● EXERCISE PROMPT
The word "isDiag" may appear in the records below. Report how many lines contain it, and write nothing besides the number.

● THE DATA
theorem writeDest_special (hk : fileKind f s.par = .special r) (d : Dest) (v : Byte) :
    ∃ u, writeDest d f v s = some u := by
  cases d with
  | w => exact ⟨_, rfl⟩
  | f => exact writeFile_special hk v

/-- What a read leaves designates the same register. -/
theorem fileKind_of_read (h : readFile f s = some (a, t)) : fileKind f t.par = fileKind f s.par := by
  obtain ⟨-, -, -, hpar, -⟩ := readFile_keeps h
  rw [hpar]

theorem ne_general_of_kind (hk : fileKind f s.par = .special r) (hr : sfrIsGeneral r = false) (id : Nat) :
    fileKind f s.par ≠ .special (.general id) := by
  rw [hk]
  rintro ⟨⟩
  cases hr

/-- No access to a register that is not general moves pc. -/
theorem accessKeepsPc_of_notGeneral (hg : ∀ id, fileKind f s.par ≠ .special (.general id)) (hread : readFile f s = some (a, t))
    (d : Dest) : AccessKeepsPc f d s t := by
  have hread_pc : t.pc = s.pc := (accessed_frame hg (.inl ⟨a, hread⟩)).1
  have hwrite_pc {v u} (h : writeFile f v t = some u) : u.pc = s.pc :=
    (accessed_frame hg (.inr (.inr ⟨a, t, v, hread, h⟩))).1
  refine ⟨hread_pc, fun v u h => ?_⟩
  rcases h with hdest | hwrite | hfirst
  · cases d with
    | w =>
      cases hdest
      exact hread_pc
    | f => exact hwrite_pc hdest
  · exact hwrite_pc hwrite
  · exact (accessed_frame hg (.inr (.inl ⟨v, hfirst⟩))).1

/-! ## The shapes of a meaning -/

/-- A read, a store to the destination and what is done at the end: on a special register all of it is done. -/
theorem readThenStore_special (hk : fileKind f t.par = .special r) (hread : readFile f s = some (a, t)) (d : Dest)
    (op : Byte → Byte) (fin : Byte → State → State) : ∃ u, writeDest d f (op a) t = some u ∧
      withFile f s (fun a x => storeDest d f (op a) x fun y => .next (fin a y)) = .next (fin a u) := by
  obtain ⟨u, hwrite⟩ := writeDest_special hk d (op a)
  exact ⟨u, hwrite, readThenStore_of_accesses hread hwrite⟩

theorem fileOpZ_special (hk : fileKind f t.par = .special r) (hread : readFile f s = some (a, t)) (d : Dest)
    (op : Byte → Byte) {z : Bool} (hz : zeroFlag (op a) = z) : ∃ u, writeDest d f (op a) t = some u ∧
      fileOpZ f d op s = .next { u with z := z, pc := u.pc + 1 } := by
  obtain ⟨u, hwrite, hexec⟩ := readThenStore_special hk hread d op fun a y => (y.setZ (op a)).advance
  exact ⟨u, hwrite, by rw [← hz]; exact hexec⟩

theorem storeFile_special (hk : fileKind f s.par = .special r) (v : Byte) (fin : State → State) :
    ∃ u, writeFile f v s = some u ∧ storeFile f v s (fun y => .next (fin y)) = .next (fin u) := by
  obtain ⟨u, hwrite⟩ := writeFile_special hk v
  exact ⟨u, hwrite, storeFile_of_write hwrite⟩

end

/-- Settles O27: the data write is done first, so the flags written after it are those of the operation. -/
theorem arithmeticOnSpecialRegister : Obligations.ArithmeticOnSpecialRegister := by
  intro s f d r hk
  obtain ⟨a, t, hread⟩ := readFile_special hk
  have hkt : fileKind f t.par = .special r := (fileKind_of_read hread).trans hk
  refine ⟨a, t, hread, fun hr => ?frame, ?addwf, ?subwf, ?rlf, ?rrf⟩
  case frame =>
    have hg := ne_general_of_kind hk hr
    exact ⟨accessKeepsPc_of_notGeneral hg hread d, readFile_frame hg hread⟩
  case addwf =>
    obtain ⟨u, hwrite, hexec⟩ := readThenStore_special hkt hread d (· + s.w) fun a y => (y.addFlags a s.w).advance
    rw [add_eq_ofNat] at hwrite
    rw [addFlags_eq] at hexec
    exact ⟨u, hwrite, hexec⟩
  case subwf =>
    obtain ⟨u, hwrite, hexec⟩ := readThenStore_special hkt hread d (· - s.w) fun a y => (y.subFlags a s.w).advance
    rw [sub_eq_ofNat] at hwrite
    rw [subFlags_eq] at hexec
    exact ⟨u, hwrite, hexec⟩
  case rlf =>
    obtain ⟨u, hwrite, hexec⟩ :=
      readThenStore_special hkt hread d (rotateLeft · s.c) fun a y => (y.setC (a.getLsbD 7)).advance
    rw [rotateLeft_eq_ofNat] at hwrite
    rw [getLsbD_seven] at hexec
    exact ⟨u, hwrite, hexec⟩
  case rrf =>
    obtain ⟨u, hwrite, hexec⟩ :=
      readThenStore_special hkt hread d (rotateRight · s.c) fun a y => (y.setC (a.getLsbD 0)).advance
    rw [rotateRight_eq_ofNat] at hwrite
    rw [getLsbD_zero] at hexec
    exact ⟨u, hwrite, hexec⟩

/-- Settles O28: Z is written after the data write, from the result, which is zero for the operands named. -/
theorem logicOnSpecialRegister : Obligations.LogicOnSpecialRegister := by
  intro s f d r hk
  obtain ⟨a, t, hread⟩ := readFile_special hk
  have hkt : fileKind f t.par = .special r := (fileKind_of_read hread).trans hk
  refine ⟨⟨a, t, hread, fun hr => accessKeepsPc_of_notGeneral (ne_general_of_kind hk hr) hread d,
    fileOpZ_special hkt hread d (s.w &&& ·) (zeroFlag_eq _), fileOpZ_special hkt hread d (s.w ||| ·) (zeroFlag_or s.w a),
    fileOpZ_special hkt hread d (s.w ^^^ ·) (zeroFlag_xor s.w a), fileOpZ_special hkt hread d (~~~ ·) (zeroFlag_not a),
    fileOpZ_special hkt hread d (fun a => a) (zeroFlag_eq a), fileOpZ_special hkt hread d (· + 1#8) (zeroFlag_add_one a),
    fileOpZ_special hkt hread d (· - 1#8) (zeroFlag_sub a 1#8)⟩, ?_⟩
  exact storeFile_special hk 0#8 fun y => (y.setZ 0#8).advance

==

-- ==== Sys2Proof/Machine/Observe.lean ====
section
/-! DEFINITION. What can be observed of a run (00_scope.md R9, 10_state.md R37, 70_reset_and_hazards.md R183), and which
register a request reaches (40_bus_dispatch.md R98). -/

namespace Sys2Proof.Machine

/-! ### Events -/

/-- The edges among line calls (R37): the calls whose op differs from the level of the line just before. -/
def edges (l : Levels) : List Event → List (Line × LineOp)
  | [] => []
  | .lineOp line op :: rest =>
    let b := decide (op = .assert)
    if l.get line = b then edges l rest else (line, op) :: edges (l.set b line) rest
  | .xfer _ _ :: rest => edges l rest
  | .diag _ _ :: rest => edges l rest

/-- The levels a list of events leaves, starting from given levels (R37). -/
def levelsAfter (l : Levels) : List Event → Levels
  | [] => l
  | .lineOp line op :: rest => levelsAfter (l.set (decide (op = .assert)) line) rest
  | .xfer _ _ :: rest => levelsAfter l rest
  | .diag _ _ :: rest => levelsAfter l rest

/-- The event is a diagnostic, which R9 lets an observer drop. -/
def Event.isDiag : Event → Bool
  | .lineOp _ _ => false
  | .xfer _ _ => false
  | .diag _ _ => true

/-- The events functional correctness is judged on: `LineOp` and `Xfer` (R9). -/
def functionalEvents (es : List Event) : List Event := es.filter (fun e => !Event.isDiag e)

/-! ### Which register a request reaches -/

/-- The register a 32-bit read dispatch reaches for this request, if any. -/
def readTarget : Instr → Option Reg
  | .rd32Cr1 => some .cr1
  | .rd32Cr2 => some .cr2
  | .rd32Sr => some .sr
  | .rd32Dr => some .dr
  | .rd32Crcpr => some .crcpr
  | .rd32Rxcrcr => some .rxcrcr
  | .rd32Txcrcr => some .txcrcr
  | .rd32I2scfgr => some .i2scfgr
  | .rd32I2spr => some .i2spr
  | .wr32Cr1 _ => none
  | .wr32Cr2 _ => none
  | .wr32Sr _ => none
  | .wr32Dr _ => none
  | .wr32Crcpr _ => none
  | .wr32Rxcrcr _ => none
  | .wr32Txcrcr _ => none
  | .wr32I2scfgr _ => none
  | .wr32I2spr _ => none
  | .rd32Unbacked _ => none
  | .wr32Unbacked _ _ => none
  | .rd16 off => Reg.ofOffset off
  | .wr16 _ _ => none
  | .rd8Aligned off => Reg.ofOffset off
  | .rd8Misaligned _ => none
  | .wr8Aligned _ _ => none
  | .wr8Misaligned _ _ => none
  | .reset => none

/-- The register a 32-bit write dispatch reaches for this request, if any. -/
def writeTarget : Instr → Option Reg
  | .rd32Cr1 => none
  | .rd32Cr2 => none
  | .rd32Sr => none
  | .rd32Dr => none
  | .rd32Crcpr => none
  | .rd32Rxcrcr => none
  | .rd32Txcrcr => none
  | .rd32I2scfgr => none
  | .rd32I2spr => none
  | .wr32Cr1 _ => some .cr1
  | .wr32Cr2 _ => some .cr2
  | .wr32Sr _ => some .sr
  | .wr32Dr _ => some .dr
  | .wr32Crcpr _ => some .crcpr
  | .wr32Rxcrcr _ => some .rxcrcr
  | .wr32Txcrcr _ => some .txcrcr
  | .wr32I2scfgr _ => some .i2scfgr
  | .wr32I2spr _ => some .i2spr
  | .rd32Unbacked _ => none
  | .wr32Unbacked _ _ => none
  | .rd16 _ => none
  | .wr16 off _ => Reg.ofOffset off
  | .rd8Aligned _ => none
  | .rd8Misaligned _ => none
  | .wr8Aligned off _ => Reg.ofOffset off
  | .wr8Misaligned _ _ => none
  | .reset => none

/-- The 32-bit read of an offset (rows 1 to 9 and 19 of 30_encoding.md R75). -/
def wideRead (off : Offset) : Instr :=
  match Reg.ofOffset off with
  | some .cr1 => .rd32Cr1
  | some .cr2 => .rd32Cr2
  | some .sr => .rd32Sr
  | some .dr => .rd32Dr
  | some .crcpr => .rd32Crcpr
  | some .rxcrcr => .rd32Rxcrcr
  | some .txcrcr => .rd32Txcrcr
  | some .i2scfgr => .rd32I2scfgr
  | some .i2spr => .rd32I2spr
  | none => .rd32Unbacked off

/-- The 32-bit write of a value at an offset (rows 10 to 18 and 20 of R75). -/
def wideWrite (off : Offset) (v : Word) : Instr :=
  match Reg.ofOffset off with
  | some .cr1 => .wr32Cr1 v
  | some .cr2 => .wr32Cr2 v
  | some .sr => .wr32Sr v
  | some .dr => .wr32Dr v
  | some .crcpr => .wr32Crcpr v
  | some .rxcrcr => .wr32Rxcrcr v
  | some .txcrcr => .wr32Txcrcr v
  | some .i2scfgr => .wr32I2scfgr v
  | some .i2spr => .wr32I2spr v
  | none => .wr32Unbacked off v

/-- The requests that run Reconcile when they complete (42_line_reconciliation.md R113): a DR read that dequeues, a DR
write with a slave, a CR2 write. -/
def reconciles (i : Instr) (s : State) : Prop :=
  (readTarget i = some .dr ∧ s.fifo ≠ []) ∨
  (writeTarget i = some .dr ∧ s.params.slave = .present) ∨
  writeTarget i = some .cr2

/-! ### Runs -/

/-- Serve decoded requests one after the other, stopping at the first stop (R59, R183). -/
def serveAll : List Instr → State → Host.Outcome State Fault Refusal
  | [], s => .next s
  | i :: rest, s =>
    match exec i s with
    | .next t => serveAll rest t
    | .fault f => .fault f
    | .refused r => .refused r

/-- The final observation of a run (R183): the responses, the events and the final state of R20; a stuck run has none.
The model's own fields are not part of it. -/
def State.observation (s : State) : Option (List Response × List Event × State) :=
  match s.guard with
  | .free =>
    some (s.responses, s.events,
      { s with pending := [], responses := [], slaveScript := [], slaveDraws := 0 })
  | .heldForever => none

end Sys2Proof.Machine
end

...

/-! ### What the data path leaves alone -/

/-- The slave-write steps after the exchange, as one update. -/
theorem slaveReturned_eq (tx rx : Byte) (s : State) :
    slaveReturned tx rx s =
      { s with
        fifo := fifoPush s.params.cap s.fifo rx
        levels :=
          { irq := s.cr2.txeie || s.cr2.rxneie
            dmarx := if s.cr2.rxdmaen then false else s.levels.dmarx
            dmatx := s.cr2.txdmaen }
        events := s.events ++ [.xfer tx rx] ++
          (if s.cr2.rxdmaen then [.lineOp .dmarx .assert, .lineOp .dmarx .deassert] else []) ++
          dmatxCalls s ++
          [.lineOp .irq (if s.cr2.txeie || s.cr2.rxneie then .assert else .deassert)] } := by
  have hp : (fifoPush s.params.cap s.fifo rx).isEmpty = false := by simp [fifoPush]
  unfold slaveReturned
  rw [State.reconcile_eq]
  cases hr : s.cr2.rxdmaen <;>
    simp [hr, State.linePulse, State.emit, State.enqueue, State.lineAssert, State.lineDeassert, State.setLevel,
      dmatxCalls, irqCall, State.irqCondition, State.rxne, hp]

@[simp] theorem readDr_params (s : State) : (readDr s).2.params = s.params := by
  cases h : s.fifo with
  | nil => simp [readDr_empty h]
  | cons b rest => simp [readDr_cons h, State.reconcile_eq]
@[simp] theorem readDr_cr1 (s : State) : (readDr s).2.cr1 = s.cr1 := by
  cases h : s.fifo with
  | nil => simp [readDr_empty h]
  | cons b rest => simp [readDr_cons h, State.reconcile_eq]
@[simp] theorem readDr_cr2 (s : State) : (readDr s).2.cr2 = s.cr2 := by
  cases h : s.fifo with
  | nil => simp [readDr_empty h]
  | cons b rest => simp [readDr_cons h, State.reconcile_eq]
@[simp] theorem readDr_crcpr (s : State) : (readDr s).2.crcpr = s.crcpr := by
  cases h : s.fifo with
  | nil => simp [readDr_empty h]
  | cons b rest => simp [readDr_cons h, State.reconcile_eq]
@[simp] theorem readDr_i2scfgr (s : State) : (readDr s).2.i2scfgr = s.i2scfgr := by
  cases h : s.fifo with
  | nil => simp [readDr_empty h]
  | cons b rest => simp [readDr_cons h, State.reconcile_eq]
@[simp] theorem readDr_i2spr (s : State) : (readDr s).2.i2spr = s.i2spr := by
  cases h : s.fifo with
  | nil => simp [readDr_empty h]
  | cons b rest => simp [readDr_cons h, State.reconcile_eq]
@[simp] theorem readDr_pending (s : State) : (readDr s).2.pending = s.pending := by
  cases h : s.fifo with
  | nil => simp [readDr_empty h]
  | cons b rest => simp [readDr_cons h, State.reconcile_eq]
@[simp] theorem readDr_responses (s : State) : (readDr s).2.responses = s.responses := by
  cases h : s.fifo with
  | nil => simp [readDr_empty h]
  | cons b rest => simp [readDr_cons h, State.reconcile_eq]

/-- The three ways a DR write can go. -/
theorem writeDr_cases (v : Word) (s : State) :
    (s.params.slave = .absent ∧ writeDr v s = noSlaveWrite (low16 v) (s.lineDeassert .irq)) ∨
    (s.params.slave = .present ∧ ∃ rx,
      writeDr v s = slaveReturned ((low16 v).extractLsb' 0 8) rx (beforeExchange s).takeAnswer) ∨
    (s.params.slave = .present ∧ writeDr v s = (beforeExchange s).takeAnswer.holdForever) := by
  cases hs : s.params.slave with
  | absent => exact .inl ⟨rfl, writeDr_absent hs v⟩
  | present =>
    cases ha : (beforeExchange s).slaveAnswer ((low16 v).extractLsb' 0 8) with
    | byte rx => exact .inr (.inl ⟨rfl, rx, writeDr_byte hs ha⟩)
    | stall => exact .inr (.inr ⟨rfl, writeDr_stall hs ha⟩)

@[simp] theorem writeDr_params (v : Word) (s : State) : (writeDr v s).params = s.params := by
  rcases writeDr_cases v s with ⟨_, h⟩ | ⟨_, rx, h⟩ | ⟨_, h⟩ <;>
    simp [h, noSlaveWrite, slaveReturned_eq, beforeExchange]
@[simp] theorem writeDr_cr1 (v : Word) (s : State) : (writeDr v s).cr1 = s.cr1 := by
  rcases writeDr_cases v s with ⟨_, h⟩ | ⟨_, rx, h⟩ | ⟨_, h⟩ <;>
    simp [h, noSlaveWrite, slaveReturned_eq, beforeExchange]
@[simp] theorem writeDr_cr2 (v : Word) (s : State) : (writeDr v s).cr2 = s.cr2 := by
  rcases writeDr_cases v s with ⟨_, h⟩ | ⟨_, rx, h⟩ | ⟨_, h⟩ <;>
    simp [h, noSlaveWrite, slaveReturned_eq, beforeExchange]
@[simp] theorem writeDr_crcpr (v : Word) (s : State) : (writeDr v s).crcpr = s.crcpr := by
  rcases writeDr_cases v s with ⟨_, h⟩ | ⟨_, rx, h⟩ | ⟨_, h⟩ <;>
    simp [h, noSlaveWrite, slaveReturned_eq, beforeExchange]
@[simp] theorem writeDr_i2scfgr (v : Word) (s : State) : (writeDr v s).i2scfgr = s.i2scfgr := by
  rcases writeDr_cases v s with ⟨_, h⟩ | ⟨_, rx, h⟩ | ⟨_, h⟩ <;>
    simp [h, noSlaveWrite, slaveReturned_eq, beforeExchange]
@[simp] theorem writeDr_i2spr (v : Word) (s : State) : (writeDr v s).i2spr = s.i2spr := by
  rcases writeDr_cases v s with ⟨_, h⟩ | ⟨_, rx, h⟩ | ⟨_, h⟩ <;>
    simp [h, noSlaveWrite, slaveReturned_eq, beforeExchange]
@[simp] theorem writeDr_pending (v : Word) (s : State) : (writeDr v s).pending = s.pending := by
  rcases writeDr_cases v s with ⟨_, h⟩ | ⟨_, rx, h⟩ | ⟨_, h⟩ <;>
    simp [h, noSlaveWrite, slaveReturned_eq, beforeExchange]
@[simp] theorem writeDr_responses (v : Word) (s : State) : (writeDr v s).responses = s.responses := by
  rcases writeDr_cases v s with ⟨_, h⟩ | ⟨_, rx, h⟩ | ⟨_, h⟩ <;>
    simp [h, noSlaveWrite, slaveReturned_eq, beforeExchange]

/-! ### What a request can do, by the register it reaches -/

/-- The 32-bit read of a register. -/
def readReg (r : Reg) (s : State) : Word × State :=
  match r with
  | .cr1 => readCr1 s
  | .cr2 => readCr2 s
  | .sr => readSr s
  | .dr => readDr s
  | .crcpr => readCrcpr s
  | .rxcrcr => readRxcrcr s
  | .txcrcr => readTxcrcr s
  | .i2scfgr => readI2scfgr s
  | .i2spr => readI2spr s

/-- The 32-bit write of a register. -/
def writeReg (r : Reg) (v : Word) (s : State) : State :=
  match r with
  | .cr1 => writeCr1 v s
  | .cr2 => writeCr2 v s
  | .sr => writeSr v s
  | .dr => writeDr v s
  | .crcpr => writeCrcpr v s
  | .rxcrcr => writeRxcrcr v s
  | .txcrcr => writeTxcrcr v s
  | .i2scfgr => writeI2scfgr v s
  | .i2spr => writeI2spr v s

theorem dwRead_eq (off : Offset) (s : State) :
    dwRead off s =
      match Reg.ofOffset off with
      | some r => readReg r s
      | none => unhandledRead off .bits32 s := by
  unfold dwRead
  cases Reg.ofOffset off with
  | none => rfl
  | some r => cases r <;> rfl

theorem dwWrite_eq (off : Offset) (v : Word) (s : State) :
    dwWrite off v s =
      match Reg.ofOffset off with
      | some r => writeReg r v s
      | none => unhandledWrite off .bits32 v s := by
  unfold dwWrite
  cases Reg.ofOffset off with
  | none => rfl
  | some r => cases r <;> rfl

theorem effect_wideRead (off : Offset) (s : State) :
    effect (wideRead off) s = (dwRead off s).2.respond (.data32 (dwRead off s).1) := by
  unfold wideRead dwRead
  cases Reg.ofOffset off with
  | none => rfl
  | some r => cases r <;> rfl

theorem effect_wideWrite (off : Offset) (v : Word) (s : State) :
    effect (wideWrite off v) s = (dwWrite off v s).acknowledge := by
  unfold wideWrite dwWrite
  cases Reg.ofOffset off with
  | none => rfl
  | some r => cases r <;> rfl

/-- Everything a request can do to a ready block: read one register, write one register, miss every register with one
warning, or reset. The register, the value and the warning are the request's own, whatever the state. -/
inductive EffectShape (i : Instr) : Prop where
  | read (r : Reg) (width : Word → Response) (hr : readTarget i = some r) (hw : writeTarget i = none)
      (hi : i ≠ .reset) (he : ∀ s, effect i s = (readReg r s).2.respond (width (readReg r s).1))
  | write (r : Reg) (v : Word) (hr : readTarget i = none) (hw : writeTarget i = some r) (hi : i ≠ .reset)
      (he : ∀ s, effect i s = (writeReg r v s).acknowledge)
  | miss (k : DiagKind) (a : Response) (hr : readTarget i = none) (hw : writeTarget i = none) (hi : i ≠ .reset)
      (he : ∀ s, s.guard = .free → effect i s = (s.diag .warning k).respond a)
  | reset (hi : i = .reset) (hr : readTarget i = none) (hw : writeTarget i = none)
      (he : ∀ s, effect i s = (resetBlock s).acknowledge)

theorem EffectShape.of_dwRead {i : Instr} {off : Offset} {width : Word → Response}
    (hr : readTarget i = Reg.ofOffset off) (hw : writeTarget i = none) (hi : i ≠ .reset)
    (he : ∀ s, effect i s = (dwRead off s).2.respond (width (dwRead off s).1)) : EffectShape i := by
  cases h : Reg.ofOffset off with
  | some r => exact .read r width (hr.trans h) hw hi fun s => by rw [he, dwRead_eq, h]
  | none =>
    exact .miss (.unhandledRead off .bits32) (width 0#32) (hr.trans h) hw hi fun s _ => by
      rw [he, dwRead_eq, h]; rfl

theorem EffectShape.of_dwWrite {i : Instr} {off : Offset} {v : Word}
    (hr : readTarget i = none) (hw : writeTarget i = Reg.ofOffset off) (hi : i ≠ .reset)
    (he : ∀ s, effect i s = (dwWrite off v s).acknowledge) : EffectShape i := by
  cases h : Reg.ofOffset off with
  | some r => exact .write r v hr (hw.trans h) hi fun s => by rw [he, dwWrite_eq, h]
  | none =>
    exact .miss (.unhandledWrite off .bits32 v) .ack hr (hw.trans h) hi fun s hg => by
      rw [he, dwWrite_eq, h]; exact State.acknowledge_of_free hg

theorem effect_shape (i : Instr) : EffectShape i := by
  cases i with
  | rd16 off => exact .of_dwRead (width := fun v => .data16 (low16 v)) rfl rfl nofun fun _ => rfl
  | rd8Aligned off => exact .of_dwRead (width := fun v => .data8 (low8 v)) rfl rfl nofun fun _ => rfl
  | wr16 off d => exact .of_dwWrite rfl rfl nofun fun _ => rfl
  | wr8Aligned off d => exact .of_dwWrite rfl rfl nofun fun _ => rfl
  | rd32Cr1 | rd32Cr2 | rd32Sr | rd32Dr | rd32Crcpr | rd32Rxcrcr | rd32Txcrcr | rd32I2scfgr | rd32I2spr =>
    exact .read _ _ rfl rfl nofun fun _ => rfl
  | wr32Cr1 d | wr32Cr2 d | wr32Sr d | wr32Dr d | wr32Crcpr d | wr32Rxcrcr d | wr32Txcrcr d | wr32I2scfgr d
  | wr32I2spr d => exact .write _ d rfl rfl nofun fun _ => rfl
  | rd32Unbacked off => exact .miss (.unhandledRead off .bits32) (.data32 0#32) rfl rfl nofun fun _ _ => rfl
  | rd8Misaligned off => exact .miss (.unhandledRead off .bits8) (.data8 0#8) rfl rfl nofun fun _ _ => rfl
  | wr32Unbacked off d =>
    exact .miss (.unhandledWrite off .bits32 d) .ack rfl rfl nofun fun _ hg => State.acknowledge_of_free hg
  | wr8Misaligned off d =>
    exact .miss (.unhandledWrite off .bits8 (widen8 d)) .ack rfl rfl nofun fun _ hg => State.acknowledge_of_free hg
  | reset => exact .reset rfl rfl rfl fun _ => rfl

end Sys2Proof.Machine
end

● TASK SOLUTION
2